WHAT THE EXERCISE ASKS: Copy out again, unchanged, the listing below from the line that has "decode (.element .trl 0x02002000)" through the line that has "name no row. -/".

-=-=-=-=-

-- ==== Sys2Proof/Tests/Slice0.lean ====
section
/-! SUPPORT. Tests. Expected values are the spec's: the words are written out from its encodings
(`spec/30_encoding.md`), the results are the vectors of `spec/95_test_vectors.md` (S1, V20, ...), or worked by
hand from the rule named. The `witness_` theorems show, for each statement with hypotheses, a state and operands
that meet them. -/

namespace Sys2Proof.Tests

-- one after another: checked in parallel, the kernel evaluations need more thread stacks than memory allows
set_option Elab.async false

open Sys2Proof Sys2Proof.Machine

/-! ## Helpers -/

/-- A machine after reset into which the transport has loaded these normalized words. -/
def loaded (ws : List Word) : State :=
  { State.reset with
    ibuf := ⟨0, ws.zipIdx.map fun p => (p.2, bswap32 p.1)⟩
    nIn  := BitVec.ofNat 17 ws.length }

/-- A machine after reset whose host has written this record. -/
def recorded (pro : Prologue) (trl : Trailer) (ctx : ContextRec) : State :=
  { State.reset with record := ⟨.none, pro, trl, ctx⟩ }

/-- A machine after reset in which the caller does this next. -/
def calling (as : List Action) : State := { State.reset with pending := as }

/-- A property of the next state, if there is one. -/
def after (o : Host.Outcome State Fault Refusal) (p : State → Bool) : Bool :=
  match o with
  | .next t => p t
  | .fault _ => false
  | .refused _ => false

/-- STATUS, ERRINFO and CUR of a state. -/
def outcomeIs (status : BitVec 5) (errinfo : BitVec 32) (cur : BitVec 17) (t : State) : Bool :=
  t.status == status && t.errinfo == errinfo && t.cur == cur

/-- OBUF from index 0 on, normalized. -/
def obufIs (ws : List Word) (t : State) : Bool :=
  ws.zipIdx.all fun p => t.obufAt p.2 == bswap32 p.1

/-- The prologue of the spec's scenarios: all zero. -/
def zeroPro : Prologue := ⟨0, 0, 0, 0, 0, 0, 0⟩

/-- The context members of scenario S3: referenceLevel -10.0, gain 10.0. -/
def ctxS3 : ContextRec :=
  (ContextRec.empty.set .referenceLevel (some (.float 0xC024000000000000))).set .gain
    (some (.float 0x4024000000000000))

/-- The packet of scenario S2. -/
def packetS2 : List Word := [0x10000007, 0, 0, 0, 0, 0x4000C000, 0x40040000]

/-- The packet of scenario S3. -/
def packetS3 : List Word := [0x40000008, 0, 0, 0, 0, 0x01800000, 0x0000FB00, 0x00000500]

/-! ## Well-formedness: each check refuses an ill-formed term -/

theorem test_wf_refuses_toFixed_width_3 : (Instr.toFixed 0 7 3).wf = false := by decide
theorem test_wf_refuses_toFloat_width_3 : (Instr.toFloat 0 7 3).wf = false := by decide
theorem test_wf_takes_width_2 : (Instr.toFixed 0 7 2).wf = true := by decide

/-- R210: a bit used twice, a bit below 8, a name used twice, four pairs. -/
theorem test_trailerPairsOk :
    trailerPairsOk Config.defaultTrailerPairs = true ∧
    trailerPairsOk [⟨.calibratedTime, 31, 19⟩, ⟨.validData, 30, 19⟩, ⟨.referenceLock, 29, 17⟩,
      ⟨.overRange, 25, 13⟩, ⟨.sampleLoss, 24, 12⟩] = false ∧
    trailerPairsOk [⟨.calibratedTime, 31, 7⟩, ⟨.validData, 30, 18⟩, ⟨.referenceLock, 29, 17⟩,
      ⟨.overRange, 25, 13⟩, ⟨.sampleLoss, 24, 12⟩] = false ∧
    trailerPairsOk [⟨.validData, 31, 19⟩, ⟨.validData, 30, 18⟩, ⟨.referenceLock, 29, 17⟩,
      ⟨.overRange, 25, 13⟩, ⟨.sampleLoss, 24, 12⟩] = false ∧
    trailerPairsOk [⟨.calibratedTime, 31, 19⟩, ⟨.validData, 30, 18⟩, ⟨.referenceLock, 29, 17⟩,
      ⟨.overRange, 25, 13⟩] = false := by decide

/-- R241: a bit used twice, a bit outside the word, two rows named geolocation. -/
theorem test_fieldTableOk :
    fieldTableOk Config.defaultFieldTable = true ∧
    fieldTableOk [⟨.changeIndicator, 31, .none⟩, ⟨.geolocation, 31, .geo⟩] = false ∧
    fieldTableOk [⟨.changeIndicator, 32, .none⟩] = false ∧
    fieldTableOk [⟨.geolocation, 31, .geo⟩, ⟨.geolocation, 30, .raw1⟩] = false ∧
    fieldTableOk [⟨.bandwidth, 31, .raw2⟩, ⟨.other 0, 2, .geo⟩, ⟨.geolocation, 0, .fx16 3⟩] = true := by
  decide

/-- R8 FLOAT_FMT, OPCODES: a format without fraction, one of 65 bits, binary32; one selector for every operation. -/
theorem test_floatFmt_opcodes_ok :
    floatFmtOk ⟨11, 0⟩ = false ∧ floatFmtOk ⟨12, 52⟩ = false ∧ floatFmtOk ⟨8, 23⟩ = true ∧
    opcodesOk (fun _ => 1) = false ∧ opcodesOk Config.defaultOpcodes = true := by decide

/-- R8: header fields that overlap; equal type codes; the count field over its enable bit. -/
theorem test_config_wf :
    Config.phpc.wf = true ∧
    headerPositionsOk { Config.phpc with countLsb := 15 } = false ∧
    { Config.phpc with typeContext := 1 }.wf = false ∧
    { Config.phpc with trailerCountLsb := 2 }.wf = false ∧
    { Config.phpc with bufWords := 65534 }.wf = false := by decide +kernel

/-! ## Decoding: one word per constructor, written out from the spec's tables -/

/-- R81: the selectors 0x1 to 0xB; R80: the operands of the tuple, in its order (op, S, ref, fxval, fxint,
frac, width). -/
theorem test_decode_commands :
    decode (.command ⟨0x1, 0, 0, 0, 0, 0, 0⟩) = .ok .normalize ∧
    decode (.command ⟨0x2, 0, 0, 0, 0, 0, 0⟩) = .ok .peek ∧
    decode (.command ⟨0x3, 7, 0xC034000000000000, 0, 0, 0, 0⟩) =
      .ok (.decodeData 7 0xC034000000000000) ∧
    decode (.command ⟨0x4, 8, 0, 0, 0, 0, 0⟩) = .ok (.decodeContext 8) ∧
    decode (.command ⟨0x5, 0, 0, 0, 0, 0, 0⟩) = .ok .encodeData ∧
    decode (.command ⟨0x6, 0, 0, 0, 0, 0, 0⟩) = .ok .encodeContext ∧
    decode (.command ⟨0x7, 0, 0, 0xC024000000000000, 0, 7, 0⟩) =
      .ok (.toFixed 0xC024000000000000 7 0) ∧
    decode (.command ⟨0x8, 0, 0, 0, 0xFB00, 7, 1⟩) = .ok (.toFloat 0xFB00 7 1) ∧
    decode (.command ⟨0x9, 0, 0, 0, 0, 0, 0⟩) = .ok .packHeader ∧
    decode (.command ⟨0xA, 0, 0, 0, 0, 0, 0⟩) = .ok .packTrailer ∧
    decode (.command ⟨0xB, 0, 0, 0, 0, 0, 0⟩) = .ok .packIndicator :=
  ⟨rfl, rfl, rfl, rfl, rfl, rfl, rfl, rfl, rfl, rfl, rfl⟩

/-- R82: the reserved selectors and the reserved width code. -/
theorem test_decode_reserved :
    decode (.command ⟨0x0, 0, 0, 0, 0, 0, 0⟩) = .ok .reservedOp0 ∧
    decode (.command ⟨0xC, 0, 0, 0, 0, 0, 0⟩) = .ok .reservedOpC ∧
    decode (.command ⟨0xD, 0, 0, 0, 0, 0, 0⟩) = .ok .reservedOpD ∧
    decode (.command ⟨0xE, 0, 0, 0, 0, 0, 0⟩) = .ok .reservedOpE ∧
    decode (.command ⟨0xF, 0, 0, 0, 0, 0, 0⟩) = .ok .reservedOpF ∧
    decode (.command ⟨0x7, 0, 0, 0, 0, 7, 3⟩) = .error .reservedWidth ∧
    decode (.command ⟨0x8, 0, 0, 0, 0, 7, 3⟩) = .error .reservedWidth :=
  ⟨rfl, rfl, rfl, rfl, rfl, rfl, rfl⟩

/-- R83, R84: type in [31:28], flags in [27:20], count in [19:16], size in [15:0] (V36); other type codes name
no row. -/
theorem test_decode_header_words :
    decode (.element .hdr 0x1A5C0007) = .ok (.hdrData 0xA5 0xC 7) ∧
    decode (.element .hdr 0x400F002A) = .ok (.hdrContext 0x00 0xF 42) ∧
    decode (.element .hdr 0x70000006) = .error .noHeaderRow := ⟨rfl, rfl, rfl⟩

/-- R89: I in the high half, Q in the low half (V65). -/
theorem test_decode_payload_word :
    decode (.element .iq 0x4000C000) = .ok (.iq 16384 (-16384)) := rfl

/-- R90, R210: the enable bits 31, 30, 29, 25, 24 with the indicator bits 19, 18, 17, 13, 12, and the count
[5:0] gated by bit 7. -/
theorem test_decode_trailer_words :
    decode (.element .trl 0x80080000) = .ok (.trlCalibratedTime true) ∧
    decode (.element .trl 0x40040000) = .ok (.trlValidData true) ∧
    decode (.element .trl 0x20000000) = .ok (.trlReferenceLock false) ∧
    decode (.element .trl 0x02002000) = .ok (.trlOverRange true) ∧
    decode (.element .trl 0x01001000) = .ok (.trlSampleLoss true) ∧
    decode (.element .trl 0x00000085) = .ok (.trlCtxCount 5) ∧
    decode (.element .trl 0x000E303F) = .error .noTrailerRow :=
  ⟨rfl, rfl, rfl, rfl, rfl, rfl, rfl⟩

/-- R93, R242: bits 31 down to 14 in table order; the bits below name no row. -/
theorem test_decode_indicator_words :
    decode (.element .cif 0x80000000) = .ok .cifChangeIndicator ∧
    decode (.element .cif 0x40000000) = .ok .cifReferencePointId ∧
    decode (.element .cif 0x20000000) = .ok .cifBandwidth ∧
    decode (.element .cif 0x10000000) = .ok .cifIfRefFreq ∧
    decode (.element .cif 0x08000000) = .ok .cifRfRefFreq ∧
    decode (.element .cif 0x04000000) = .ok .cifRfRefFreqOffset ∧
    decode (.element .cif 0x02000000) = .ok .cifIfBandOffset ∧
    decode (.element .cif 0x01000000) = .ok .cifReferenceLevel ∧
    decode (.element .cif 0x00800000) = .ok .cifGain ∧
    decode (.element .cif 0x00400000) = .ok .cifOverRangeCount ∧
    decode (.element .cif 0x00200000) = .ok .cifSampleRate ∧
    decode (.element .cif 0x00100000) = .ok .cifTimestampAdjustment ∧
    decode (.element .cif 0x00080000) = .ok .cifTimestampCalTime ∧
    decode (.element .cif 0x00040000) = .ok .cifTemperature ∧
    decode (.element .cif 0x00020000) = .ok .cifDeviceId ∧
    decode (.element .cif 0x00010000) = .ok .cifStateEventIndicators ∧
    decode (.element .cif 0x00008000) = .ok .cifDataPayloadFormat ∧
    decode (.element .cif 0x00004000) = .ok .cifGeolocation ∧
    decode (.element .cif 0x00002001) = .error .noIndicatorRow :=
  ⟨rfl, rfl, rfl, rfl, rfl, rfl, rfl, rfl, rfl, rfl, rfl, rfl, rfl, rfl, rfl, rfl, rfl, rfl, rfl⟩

-=-=-=-=-

YOUR SOLUTION:
    decode (.element .trl 0x02002000) = .ok (.trlOverRange true) ∧
    decode (.element .trl 0x01001000) = .ok (.trlSampleLoss true) ∧
    decode (.element .trl 0x00000085) = .ok (.trlCtxCount 5) ∧
    decode (.element .trl 0x000E303F) = .error .noTrailerRow :=
  ⟨rfl, rfl, rfl, rfl, rfl, rfl, rfl⟩

/-- R93, R242: bits 31 down to 14 in table order; the bits below name no row. -/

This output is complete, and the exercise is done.